Saved entries:
Start of Block

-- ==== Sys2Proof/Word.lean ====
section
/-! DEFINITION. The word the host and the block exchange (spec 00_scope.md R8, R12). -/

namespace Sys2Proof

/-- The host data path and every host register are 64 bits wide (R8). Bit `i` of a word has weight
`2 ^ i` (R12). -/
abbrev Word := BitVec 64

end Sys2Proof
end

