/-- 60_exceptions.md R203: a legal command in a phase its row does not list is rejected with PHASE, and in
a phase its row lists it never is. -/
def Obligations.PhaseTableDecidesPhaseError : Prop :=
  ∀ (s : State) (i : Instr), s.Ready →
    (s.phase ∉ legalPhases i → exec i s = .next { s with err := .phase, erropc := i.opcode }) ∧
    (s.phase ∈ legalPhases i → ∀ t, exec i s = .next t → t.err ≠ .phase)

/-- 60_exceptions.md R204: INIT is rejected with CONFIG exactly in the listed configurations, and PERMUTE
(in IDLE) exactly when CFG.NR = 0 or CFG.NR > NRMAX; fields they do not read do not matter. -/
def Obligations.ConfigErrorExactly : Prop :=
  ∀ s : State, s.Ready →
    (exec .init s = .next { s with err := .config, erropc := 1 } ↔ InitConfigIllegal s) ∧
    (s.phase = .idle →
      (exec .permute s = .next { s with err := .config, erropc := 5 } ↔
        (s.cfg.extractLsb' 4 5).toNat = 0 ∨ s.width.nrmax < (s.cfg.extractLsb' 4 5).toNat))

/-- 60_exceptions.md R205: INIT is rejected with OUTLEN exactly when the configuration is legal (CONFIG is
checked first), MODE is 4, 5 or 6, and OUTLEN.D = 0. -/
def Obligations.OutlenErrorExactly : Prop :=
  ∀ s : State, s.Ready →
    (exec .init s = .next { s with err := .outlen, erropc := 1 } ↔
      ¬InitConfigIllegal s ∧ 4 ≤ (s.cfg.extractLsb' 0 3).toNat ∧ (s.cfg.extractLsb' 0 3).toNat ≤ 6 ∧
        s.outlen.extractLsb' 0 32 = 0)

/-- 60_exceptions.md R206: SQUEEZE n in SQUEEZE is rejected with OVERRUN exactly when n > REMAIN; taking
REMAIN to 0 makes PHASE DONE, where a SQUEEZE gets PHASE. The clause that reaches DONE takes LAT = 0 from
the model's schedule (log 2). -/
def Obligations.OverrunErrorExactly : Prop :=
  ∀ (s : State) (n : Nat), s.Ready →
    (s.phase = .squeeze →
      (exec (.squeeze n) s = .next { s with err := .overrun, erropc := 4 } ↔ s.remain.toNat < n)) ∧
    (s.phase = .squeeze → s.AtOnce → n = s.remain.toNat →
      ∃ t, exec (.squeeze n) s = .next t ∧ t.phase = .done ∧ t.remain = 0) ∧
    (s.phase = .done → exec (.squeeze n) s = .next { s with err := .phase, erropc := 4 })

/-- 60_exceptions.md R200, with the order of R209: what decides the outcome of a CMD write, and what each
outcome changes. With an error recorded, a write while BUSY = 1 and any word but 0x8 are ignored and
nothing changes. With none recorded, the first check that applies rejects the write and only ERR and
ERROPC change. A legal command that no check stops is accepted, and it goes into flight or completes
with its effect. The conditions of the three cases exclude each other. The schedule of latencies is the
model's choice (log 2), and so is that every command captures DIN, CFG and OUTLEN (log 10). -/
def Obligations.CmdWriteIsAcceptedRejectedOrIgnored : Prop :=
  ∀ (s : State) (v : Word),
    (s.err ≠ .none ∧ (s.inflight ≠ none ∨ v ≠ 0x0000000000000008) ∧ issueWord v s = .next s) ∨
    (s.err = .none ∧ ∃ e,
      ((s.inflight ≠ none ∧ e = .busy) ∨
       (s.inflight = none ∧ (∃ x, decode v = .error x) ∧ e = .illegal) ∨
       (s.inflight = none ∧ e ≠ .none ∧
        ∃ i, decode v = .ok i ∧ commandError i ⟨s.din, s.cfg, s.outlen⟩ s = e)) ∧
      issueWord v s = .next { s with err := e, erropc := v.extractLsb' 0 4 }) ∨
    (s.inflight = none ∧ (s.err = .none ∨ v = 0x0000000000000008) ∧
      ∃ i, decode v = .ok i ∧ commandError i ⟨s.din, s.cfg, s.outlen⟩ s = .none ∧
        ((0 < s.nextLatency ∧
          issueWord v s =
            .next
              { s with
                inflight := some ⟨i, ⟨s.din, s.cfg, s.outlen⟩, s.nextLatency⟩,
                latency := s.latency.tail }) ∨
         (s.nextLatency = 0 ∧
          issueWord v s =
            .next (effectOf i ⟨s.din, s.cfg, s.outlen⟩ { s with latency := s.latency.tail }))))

End of Block

• **Problem description**
Retype the data precisely.

• **Task output**
-- ==== Sys2Proof/Word.lean ====
section
/-! DEFINITION. The word the host and the block exchange (spec 00_scope.md R8, R12). -/

namespace Sys2Proof

/-- The host data path and every host register are 64 bits wide (R8). Bit `i` of a word has weight
`2 ^ i` (R12). -/
abbrev Word := BitVec 64

end Sys2Proof
end

/-- 60_exceptions.md R203: a legal command in a phase its row does not list is rejected with PHASE, and in
a phase its row lists it never is. -/
def Obligations.PhaseTableDecidesPhaseError : Prop :=
  ∀ (s : State) (i : Instr), s.Ready →
    (s.phase ∉ legalPhases i → exec i s = .next { s with err := .phase, erropc := i.opcode }) ∧
    (s.phase ∈ legalPhases i → ∀ t, exec i s = .next t → t.err ≠ .phase)

/-- 60_exceptions.md R204: INIT is rejected with CONFIG exactly in the listed configurations, and PERMUTE
(in IDLE) exactly when CFG.NR = 0 or CFG.NR > NRMAX; fields they do not read do not matter. -/
def Obligations.ConfigErrorExactly : Prop :=
  ∀ s : State, s.Ready →
    (exec .init s = .next { s with err := .config, erropc := 1 } ↔ InitConfigIllegal s) ∧
    (s.phase = .idle →
      (exec .permute s = .next { s with err := .config, erropc := 5 } ↔
        (s.cfg.extractLsb' 4 5).toNat = 0 ∨ s.width.nrmax < (s.cfg.extractLsb' 4 5).toNat))

/-- 60_exceptions.md R205: INIT is rejected with OUTLEN exactly when the configuration is legal (CONFIG is
checked first), MODE is 4, 5 or 6, and OUTLEN.D = 0. -/
def Obligations.OutlenErrorExactly : Prop :=
  ∀ s : State, s.Ready →
    (exec .init s = .next { s with err := .outlen, erropc := 1 } ↔
      ¬InitConfigIllegal s ∧ 4 ≤ (s.cfg.extractLsb' 0 3).toNat ∧ (s.cfg.extractLsb' 0 3).toNat ≤ 6 ∧
        s.outlen.extractLsb' 0 32 = 0)

/-- 60_exceptions.md R206: SQUEEZE n in SQUEEZE is rejected with OVERRUN exactly when n > REMAIN; taking
REMAIN to 0 makes PHASE DONE, where a SQUEEZE gets PHASE. The clause that reaches DONE takes LAT = 0 from
the model's schedule (log 2). -/
def Obligations.OverrunErrorExactly : Prop :=
  ∀ (s : State) (n : Nat), s.Ready →
    (s.phase = .squeeze →
      (exec (.squeeze n) s = .next { s with err := .overrun, erropc := 4 } ↔ s.remain.toNat < n)) ∧
    (s.phase = .squeeze → s.AtOnce → n = s.remain.toNat →
      ∃ t, exec (.squeeze n) s = .next t ∧ t.phase = .done ∧ t.remain = 0) ∧
    (s.phase = .done → exec (.squeeze n) s = .next { s with err := .phase, erropc := 4 })

/-- 60_exceptions.md R200, with the order of R209: what decides the outcome of a CMD write, and what each
outcome changes. With an error recorded, a write while BUSY = 1 and any word but 0x8 are ignored and
nothing changes. With none recorded, the first check that applies rejects the write and only ERR and
ERROPC change. A legal command that no check stops is accepted, and it goes into flight or completes
with its effect. The conditions of the three cases exclude each other. The schedule of latencies is the
model's choice (log 2), and so is that every command captures DIN, CFG and OUTLEN (log 10). -/
def Obligations.CmdWriteIsAcceptedRejectedOrIgnored : Prop :=
  ∀ (s : State) (v : Word),
    (s.err ≠ .none ∧ (s.inflight ≠ none ∨ v ≠ 0x0000000000000008) ∧ issueWord v s = .next s) ∨
    (s.err = .none ∧ ∃ e,
      ((s.inflight ≠ none ∧ e = .busy) ∨
       (s.inflight = none ∧ (∃ x, decode v = .error x) ∧ e = .illegal) ∨
       (s.inflight = none ∧ e ≠ .none ∧
        ∃ i, decode v = .ok i ∧ commandError i ⟨s.din, s.cfg, s.outlen⟩ s = e)) ∧
      issueWord v s = .next { s with err := e, erropc := v.extractLsb' 0 4 }) ∨
    (s.inflight = none ∧ (s.err = .none ∨ v = 0x0000000000000008) ∧
      ∃ i, decode v = .ok i ∧ commandError i ⟨s.din, s.cfg, s.outlen⟩ s = .none ∧
        ((0 < s.nextLatency ∧
          issueWord v s =
            .next
              { s with
                inflight := some ⟨i, ⟨s.din, s.cfg, s.outlen⟩, s.nextLatency⟩,
                latency := s.latency.tail }) ∨
         (s.nextLatency = 0 ∧
          issueWord v s =
            .next (effectOf i ⟨s.din, s.cfg, s.outlen⟩ { s with latency := s.latency.tail }))))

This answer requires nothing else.